● Task goal:
Go to the line holding "open Sys2Proof.Machine" in the entries below and write out exactly every line down to and including the line holding "(runWord w s).map fun t => (rs.map".

● Given data:
-- ==== Sys2Proof/Tests/Slice0.lean ====
section
/-! SUPPORT. The model's own tests. Expected values are the spec's: the vectors of 95_test_vectors.md, worked there by
hand from the rules, and for decoding the encodings of 30_encoding.md R65 written out bit by bit. -/

namespace Sys2Proof.Tests

open Sys2Proof.Machine

/-! ### Helpers -/

/-- The next state of an outcome. -/
def nextOf {α : Type} : Host.Outcome α Fault Refusal → Option α
  | .next t => some t
  | _ => none

theorem eq_next {α : Type} {o : Host.Outcome α Fault Refusal} {a : α} (h : nextOf o = some a) : o = .next a := by
  cases o <;> simp_all [nextOf]

/-- Registers forced to values. -/
def withRegs (l : List (Reg × Byte)) (s : State) : State := l.foldl (fun s p => s.setV p.1 p.2) s

/-- One step on a word of the opcode table placed at PC. -/
def runWord (w : Nat) (s : State) : Option State := nextOf (step (s.withFetchWord 16 w))

/-- The values of registers after one step on a word, and PC. -/
def regsAfter (w : Nat) (s : State) (rs : List Reg) : Option (List Byte × Word) :=
  (runWord w s).map fun t => (rs.map t.getV, t.pc)

/-- The bytes at addresses after one step on a word. -/
def bytesAfter (w : Nat) (s : State) (as : List Nat) : Option (List Byte) := (runWord w s).map fun t => as.map t.memRead

/-- The lit pixels of a display row, by column. -/
def lit (s : State) (cy : Fin 32) : List (Fin 64) := (List.finRange 64).filter (s.pixel · cy)

/-- Reset, with registers set. -/
def r0 (l : List (Reg × Byte)) : State := withRegs l .reset

/-! ### WellFormed refuses an operand that does not fit its field, check by check -/

theorem test_wf_x : OperandFields.wellFormed { x := 16 } = false := by decide
theorem test_wf_y : OperandFields.wellFormed { y := 16 } = false := by decide
theorem test_wf_n : OperandFields.wellFormed { n := 16 } = false := by decide
theorem test_wf_kk : OperandFields.wellFormed { kk := 256 } = false := by decide
theorem test_wf_nnn : OperandFields.wellFormed { nnn := 4096 } = false := by decide
theorem test_wf_largest : OperandFields.wellFormed { x := 15, y := 15, n := 15, kk := 255, nnn := 4095 } = true := by decide

/-! ### Decoding, one word for each constructor (R60, R61, R65): the bits of the row, the operand bits free -/

theorem test_decode_cls : decodeWord 0b0000000011100000 = .ok .cls := by decide
theorem test_decode_ret : decodeWord 0b0000000011101110 = .ok .ret := by decide
theorem test_decode_jp : decodeWord 0b0001101010111100 = .ok (.jp 0xABC) := by decide
theorem test_decode_call : decodeWord 0b0010101010111100 = .ok (.call 0xABC) := by decide
theorem test_decode_seImm : decodeWord 0b0011000110100101 = .ok (.seImm 1 0xA5) := by decide
theorem test_decode_sneImm : decodeWord 0b0100001010100101 = .ok (.sneImm 2 0xA5) := by decide
theorem test_decode_seReg : decodeWord 0b0101000100100000 = .ok (.seReg 1 2) := by decide
theorem test_decode_seReg_low_nibble : decodeWord 0b0101000100101111 = .ok (.seReg 1 2) := by decide
theorem test_decode_ldImm : decodeWord 0b0110101011111110 = .ok (.ldImm 10 0xFE) := by decide
theorem test_decode_addImm : decodeWord 0b0111101111111110 = .ok (.addImm 11 0xFE) := by decide
theorem test_decode_ldReg : decodeWord 0b1000001111000000 = .ok (.ldReg 3 12) := by decide
theorem test_decode_orReg : decodeWord 0b1000001111000001 = .ok (.orReg 3 12) := by decide
theorem test_decode_andReg : decodeWord 0b1000001111000010 = .ok (.andReg 3 12) := by decide
theorem test_decode_xorReg : decodeWord 0b1000001111000011 = .ok (.xorReg 3 12) := by decide
theorem test_decode_addReg : decodeWord 0b1000001111000100 = .ok (.addReg 3 12) := by decide
theorem test_decode_subReg : decodeWord 0b1000001111000101 = .ok (.subReg 3 12) := by decide
theorem test_decode_shr : decodeWord 0b1000001111000110 = .ok (.shr 3) := by decide
theorem test_decode_subnReg : decodeWord 0b1000001111000111 = .ok (.subnReg 3 12) := by decide
theorem test_decode_shl : decodeWord 0b1000001111001110 = .ok (.shl 3) := by decide
theorem test_decode_sneReg : decodeWord 0b1001001111001001 = .ok (.sneReg 3 12) := by decide
theorem test_decode_ldI : decodeWord 0b1010100000000001 = .ok (.ldI 0x801) := by decide
theorem test_decode_jpV0 : decodeWord 0b1011010000000010 = .ok (.jpV0 0x402) := by decide
theorem test_decode_rnd : decodeWord 0b1100010100001111 = .ok (.rnd 5 0x0F) := by decide
theorem test_decode_drw : decodeWord 0b1101011001111001 = .ok (.drw 6 7 9) := by decide
theorem test_decode_skp : decodeWord 0b1110100010011110 = .ok (.skp 8) := by decide
theorem test_decode_sknp : decodeWord 0b1110100010100001 = .ok (.sknp 8) := by decide
theorem test_decode_ldFromDt : decodeWord 0b1111100100000111 = .ok (.ldFromDt 9) := by decide
theorem test_decode_ldKey : decodeWord 0b1111100100001010 = .ok (.ldKey 9) := by decide
theorem test_decode_ldDt : decodeWord 0b1111100100010101 = .ok (.ldDt 9) := by decide
theorem test_decode_ldSt : decodeWord 0b1111100100011000 = .ok (.ldSt 9) := by decide
theorem test_decode_addI : decodeWord 0b1111100100011110 = .ok (.addI 9) := by decide
theorem test_decode_ldFont : decodeWord 0b1111100100101001 = .ok (.ldFont 9) := by decide
theorem test_decode_ldBcd : decodeWord 0b1111100100110011 = .ok (.ldBcd 9) := by decide
theorem test_decode_storeRegs : decodeWord 0b1111100101010101 = .ok (.storeRegs 9) := by decide
theorem test_decode_loadRegs : decodeWord 0b1111100101100101 = .ok (.loadRegs 9) := by decide

/-- The unrecognised words of V-DEC. -/
theorem test_unrecognised : ([0x0000, 0x0123, 0x00E1, 0x00EF, 0x0FFF, 0x8128, 0x812F, 0x8009, 0xE19F, 0xE000, 0xE1A0, 0xF1FF,
    0xF100, 0xF090, 0xF056] : List Word).all (fun w => (decodeWord w).toOption.isNone) = true := by decide

/-- The high byte comes first (R44), a byte alone is no instruction, and what follows is left. -/
theorem test_bytes : decode [0x12, 0x34, 0x56] = .ok (.jp 0x234, [0x56]) ∧ decode [0x12] = .error .tooShort := by decide

theorem test_encode : encode (.drw 13 0 5) = [0xDD, 0x05] ∧ encode (.shl 3) = [0x83, 0x0E] := by decide

theorem test_table_word : decodeTableWord 16 0xF565 = some (.loadRegs 5) ∧ decodeTableWord 16 0x8128 = none := by decide

/-! ### Memory (V-RST, S10; R43) -/

theorem test_font : ([0, 1, 2, 3, 4, 0x4F, 0x50] : List Nat).map State.reset.memRead = [0xF0, 0x90, 0x90, 0x90, 0xF0, 0x80, 0x00] := by
  decide

/-- Address 0x1300 is 0x300, and writing an address's reset contents takes its entry out again. -/
theorem test_memory_form : (State.reset.memWrite 0x1300 7).mem = [(0x300, 7)] ∧
    ((State.reset.memWrite 0x300 7).memWrite 0x300 0).mem = [] := by decide

/-! ### One step of each instruction (V-FLOW, V-SKIP, V-ALU, V-IDX, V-DRW, V-TMR) -/

theorem test_jp :
    (runWord 0x1ABC .reset).map State.pc = some 0xABC := by decide
theorem test_call :
    (runWord 0x2ABC .reset).map (fun t => (t.pc, t.sp, t.slot 1)) = some (0xABC, 1, 0x200) := by decide

/-- SP = 15 already: the call faults and changes nothing else. -/
theorem test_call_overflow :
    (runWord 0x2ABC { State.reset with sp := 15 }).map (fun t => (t.pc, t.sp, t.fault, t.slot 0)) =
      some (0x200, 15, .stackOverflow, 0) := by decide
theorem test_ret :
    (runWord 0x00EE ((State.reset.push 0x200).setPc 0xABC)).map (fun t => (t.pc, t.sp, t.slot 1)) = some (0x202, 0, 0x200) := by decide
theorem test_ret_underflow :
    (runWord 0x00EE .reset).map (fun t => (t.pc, t.sp, t.fault)) = some (0x200, 0, .stackUnderflow) := by decide
theorem test_jpV0 :
    (runWord 0xBFFF (r0 [(0, 0xFF), (15, 0x77)])).map State.pc = some 0x10FE := by decide
theorem test_seImm :
    regsAfter 0x3100 (r0 []) [1] = some ([0], 0x204) := by decide
theorem test_seImm_no :
    regsAfter 0x3100 (r0 [(1, 1)]) [1] = some ([1], 0x202) := by decide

● Result below:
open Sys2Proof.Machine

/-! ### Helpers -/

/-- The next state of an outcome. -/
def nextOf {α : Type} : Host.Outcome α Fault Refusal → Option α
  | .next t => some t
  | _ => none

theorem eq_next {α : Type} {o : Host.Outcome α Fault Refusal} {a : α} (h : nextOf o = some a) : o = .next a := by
  cases o <;> simp_all [nextOf]

/-- Registers forced to values. -/
def withRegs (l : List (Reg × Byte)) (s : State) : State := l.foldl (fun s p => s.setV p.1 p.2) s

/-- One step on a word of the opcode table placed at PC. -/
def runWord (w : Nat) (s : State) : Option State := nextOf (step (s.withFetchWord 16 w))

/-- The values of registers after one step on a word, and PC. -/
def regsAfter (w : Nat) (s : State) (rs : List Reg) : Option (List Byte × Word) :=
  (runWord w s).map fun t => (rs.map t.getV, t.pc)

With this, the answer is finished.